When buying a property and hearing the word ‘deposit’ you would immediately link it to the deposit your mortgage broker told you about (or to the one that the bank is asking for). However, ‘deposit’ does not always mean the sum of money you are providing on exchange of contracts.

The meaning of ‘deposit’ in conveyancing.

In conveyancing the word ‘deposit’ has two meanings.

The first one is obvious – you will tell the mortgage broker or the lender what amount of money you have available and it will be used to calculate the Loan to Value ratio (LTV). For example, usually the lender will ask for at least 10% deposit to be able to provide you with a mortgage. During the COVID-19 pandemic, lenders started to ask for bigger deposits and some lenders now ask you to provide 20% of the purchase price. There is also a possibility of providing 5% deposit when you are using a scheme such as Help to Buy.

On the other hand you might have inherited a sum of money and you want to use it towards the deposit. That would mean that you will have, for example, 60% deposit available and the lender will only provide you with the mortgage of 40% of the value of the property.

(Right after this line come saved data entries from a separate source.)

/-- A K_OP; the staged secrets are held until it. -/
def keyOp (s : State) (sl op : Nat) : State × RecRef :=
  let idx := getF s sl F.XPORT.K_INDEX
  let k := stagedKey s sl
  let s := if op = 0 then s else { s with stage := tabDel s.stage sl }
  match op with
  | 1 => putKeyOp s sl idx (some k)
  | 2 => (loadKey s sl idx, none)
  | 3 => putKeyOp s sl idx none
  | _ => (s, none)

/-- Stage a word of key material that no read returns. -/
def stageSecret (s : State) (sl e : Nat) (v : Word) : State :=
  let st := tabGetD s.stage sl { check := 0, aes := [] }
  let st := if e = 0x105 then { st with check := v }
    else { st with aes := (List.range 4).map fun i => if 0x106 + i = e then v else st.aes.getD i 0 }
  { s with stage := tabPut s.stage sl st }

/-! ### SCHED (R250, R253, R254, R257) -/

/-- A change of IDLE_SLOPE, HI_CREDIT or PRIV on one output or sub-port: the credit that CR_FULL chooses, and the tags of a
queue that joins or leaves the ordinary ones (R250). -/
def resetQueueCredit (old s : State) (sl p c sub : Nat) : State :=
  let i := qn p c
  let o := outOf s sl p sub
  let full : Int := if isF s sl (F.SCHED.CR_FULL i) then 64 * 800 * (getF s sl (F.SCHED.HI_CREDIT i) : Int) else 0
  let q := { queueOf o c with credit := full, creditTb := now s sl, slotTb := none }
  let was := isF old sl (F.SCHED.PRIV i)
  let is := isF s sl (F.SCHED.PRIV i)
  let q := if was && !is then { q with headF := none, flast := o.v } else if !was && is then { q with headF := none } else q
  putOut s sl p sub (tagHead s sl p c (putQueue o c q))

/-- A changed QCFG (R250). -/
def queueReconfigured (old s : State) (sl i : Nat) : State :=
  if changed old s sl (F.SCHED.IDLE_SLOPE i) || changed old s sl (F.SCHED.HI_CREDIT i) || changed old s sl (F.SCHED.PRIV i) then
    (List.range (if i / 8 = 0 then 8 else 1)).foldl (fun s sub => resetQueueCredit old s sl (i / 8) (i % 8) sub) s
  else s

/-- A changed POLCFG (R257). -/
def policerReconfigured (old s : State) (sl c : Nat) : State :=
  if changed old s sl (F.SCHED.POL_EN c) || changed old s sl (F.SCHED.RATE c) || changed old s sl (F.SCHED.BURST c) then
    let full := if isF s sl (F.SCHED.POL_FULL c) then getF s sl (F.SCHED.BURST c) * 64 * 800 else 0
    { s with policers := tabPut s.policers (sl * 8 + c) { policerOf s sl c with tokens := full, tLast := now s sl } }
  else s

/-- GL_INSTALL: the staged list is pending until its take-over TB (R254). -/
def installGates (s : State) (sl : Nat) : State :=
  let base := getF s sl F.SCHED.BASE
  let cyc := getF s sl F.SCHED.CYCLE
  let least := now s sl + 2000
  let t := if least ≤ base then base else base + ceilDiv (least - base) cyc * cyc
  let s := setF s sl F.SCHED.GL_START t
  let g := gatesOf s sl
  let s := { s with gates := tabPut s.gates sl { g with pend := some { entries := stagedGates s sl, cycle := cyc, start := t } } }
  if least ≤ base then s else raise s sl Ev.GL_ROLLED

/-- GL_EN 0: every gate is open and both lists are discarded (R254). -/
def dropGates (s : State) (sl : Nat) : State :=
  let s := accrueNet s sl (now s sl)
  { s with gates := tabDel s.gates sl }

/-- The SCHED space. -/
def actSched (old s : State) (sl e : Nat) (v : Word) : State :=
  if 0x100 ≤ e ∧ e < 0x178 then queueReconfigured old s sl (e - 0x100)
  else if e = 0x240 then
    if !isF s sl F.SCHED.GL_EN then dropGates s sl else if isV v F.SCHED.GL_INSTALL then installGates s sl else s
  else if 0x300 ≤ e ∧ e < 0x308 then policerReconfigured old s sl (e - 0x300)
  else s

/-! ### STRIPE, DRIVE (R184, R218, R221) -/

/-- LOST_CLR: the list is emptied and LOST_OVF cleared. -/
def clearLost (s : State) (sl : Nat) : State := setF { s with lostRange := tabDel s.lostRange sl } sl F.STRIPE.LOST_OVF 0

/-- The STRIPE space. -/
def actStripe (s : State) (sl e : Nat) (v : Word) : State :=
  if e = 0x30 ∧ isV v F.STRIPE.QUORUM_FORCE then reachQuorum s
  else if e = 0x41 ∧ isV v F.STRIPE.LOST_CLR then clearLost s sl
  else s

/-- The DRIVE space. -/
def actDrive (old s : State) (sl e : Nat) : State :=
  if 0x10 ≤ e ∧ e < 0x16 ∧ changed old s sl (F.DRIVE.HOLD_OUT (e - 0x10)) then
    holdOutOp s (6 * sl + (e - 0x10)) (isF s sl (F.DRIVE.HOLD_OUT (e - 0x10)))
  else s

/-! ### MEM (R280, R282) -/

/-- Every line of the victim buffer drains. -/
def drainVictim : Nat → State → Nat → State
  | 0, s, _ => s
  | k + 1, s, sl => drainVictim k (victimDrain s sl) sl

/-- Start the drain of the slate cache: DRAINING, and the sweep (R280). -/
def startDrain (s : State) (sl : Nat) : State := scSweep (setF s sl F.MEM.SC_STATE 2) sl

/-- Complete a drain: the victim buffer is empty, and the cache is DISABLED (R280). -/
def endDrain (s : State) (sl : Nat) : State := setF (drainVictim 256 s sl) sl F.MEM.SC_STATE 0

/-- SC_EN as written. `whole` says that the write returns only when a drain it waits for is complete. -/
def cacheEnable (s : State) (sl : Nat) (whole : Bool) : State :=
  let st := scState s sl
  if isF s sl F.MEM.SC_EN then
    if st = 0 then setF s sl F.MEM.SC_STATE 1
    else if st = 2 ∧ whole then setF (endDrain s sl) sl F.MEM.SC_STATE 1
    else s
  else
    let s := if st = 1 then startDrain s sl else s
    if whole && scState s sl == 2 then endDrain s sl else s

/-- WAY_RESTORE: every way of the slate's caches is enabled again, with no history (R282). The masks are unit records. A bypass is
not lifted.
DEDUCED (log entry 91). -/
def restoreWays (s : State) (sl : Nat) : State :=
  let s := setF s sl F.MEM.SC_WAY_DIS 0
  let s := (List.range 48).foldl (fun s e => setF (setF s sl (F.MEM.DC_WAY_DIS e) 0) sl (F.MEM.IC_WAY_DIS e) 0) s
  let s := { s with wayErrs := s.wayErrs.filter fun p => p.1 / 4096 != sl }
  (addTable s (.ways sl (wayMasks s sl))).1

/-- The MEM space. -/
def actMem (old s : State) (sl e : Nat) (v : Word) (whole : Bool) : State :=
  if e = 1 then
    let s := cacheEnable s sl whole
    let s := if isF old sl F.MEM.DC_EN && !isF s sl F.MEM.DC_EN then dcFlush s sl else s
    if isF old sl F.MEM.IC_EN && !isF s sl F.MEM.IC_EN then icFlush s sl else s
  else if e = 2 ∧ isV v F.MEM.WAY_RESTORE then restoreWays s sl
  else s

/-! ### LEASE, UNIT, CHAIN (R288, R292, R304, R309, R313) -/

/-- A change of W_MASK is pending until a round on the new set (R288). -/
def changeWitnesses (s : State) (mask : Nat) : State :=
  if mask = shownWitnesses s then s else modLease s fun l => { l with wPend := some mask }

/-- The LEASE space. -/
def actLease (s : State) (e : Nat) (v : Word) : State :=
  if e = 3 then changeWitnesses s (fv v F.LEASE.W_MASK)
  else if e = 4 ∧ isV v F.LEASE.RELEASE then startRelease s
  else s

/-- A change of the domain is a unit record, and applies when it is confirmed (R313). -/
def changeDomain (s : State) (en : Bool) (pre6 : Word) : State × RecRef :=
  if en = s.durable.domEn ∧ pre6 = s.durable.prefix6 then (s, none)
  else
    let (s, q) := addTable s (.domain en pre6)
    (s, some (0, q))

/-- The UNIT space. -/
def actUnit (s : State) (e : Nat) (v : Word) : State × RecRef :=
  if e = 2 then changeDomain s (isV v F.UNIT.DOM_EN) s.durable.prefix6
  else if e = 3 then changeDomain s s.durable.domEn v
  else (s, none)

/-- The CHAIN space. -/
def actChain (s : State) (v : Word) : State :=
  let s := if isV v F.CHAIN.CHAIN_ASSIGN then chainAssignOp s else s
  if isV v F.CHAIN.ENUM_NOW then startEnum s else s

/-! ### PERF (R329, R330, R333, R335) -/

/-- A changed counter selection, or OVF_CLR. -/
def actCounter (old s : State) (sl k : Nat) (v : Word) : State :=
  let s := if changed old s sl (F.PERF.SRC k) || changed old s sl (F.PERF.MODE k) then putEntry s sl 0x0F (0x20 + k) 0 else s
  if isV v (F.PERF.OVF_CLR k) then setF s sl (F.PERF.OVF k) 0 else s

/-- A ring that has moved is empty; its SEQ starts again where its base has changed.
DEDUCED (log entry 111). -/
def ringMoved (old s : State) (sl : Nat) (r : Ring) : State :=
  if changed old s sl r.base || changed old s sl r.lenF then setF (setF s sl r.wp 0) sl r.rp 0 else s

/-- The PERF space. -/
def actPerf (old s : State) (sl e : Nat) (v : Word) : State :=
  if 0x10 ≤ e ∧ e < 0x20 then actCounter old s sl (e - 0x10) v
  else if e = 0x30 then
    let s := ringMoved old s sl counterRing
    if changed old s sl F.PERF.RBASE then { s with dumpSeq := tabDel s.dumpSeq sl } else s
  else if e = 0x32 then
    let s := ringMoved old s sl sampleRing
    if changed old s sl F.PERF.SBASE then putSampling s sl { samplingOf s sl with seq := 0 } else s
  else s

/-! ### All spaces -/

/-- What a write sets off beyond the stored fields, and the record it waits for. -/
def act (old s : State) (sl sp e : Nat) (v : Word) (whole : Bool) : State × RecRef :=
  if (fieldMap s.n sl sp e).isEmpty then (s, none)
  else if 0xF00 ≤ e then (actQuad s sl sp e v, none)
  else match sp with
    | 0x00 => actUnit s e v
    | 0x01 => (if e = 2 ∧ isV v F.SUPPLY.PEAK_CLR then { s with mod := { s.mod with pinMax := 0 } } else s, none)
    | 0x02 => (actEngine s sl e v, none)
    | 0x03 => (actPort old s sl e, none)
    | 0x04 => (actSwitch old s sl e v, none)
    | 0x05 =>
      if e = 0x100 then keyOp s sl (fv v F.XPORT.K_OP)
      else if 0x105 ≤ e ∧ e < 0x10A ∧ v ≠ 0 then (stageSecret s sl e v, none) else (s, none)
    | 0x06 => if e = 0x100 then queueOp s sl (getF s sl F.HQ.Q_INDEX) (fv v F.HQ.Q_OP) else (s, none)
    | 0x07 => (actSched old s sl e v, none)
    | 0x08 => (if e = 0x100 then winOp s sl (getF s sl F.RMA.W_INDEX) (fv v F.RMA.W_OP) else s, none)
    | 0x09 => (actStripe s sl e v, none)
    | 0x0B => (actDrive old s sl e, none)
    | 0x0C => (actMem old s sl e v whole, none)
    | 0x0D => (actLease s e v, none)
    | 0x0F => (actPerf old s sl e v, none)
    | 0x10 => (if e = 0x12 ∧ fv v F.SECURE.S_OP ≠ 0 then secureStart s (fv v F.SECURE.S_OP) else s, none)
    | 0x11 => (actFabric old s sl e, none)
    | 0x12 => (if e = 0 then actChain s v else s, none)
    | _ => (s, none)

/-- Write an entry (R81): `none` where the value is illegal and nothing changes. -/
def writeEntry (s : State) (sl sp e : Nat) (v : Word) (whole : Bool) : Option (State × RecRef) :=
  if legal s sl sp e v then some (act s (storeFields s sl sp e v) sl sp e v whole) else none

end Sys2Proof.Machine
end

However, there is a second meaning of the word ‘deposit’ in conveyancing and it is also very important. When you receive a contract to sign you will see that the solicitor must write two amounts in the spaces provided– one for the purchase price and one for the deposit. In this contractual meaning, the deposit means the amount of money you might lose when the transaction will not complete due to the default of the buyer. This should not amount to more than 10% of the value of the property, however sellers do not usually agree for it to be less than 10%. In the case of Rock v Ready [2016] EWHC 3043 (Ch) the buyer lost £43,000 because they failed to complete.

Therefore it is important to distinguish between the deposit in the context of the lender and the contractual deposit. Even though you might want to put 60% deposit towards the purchase, the contractual deposit should not be more than 10% of the purchase price to secure the rest of your money.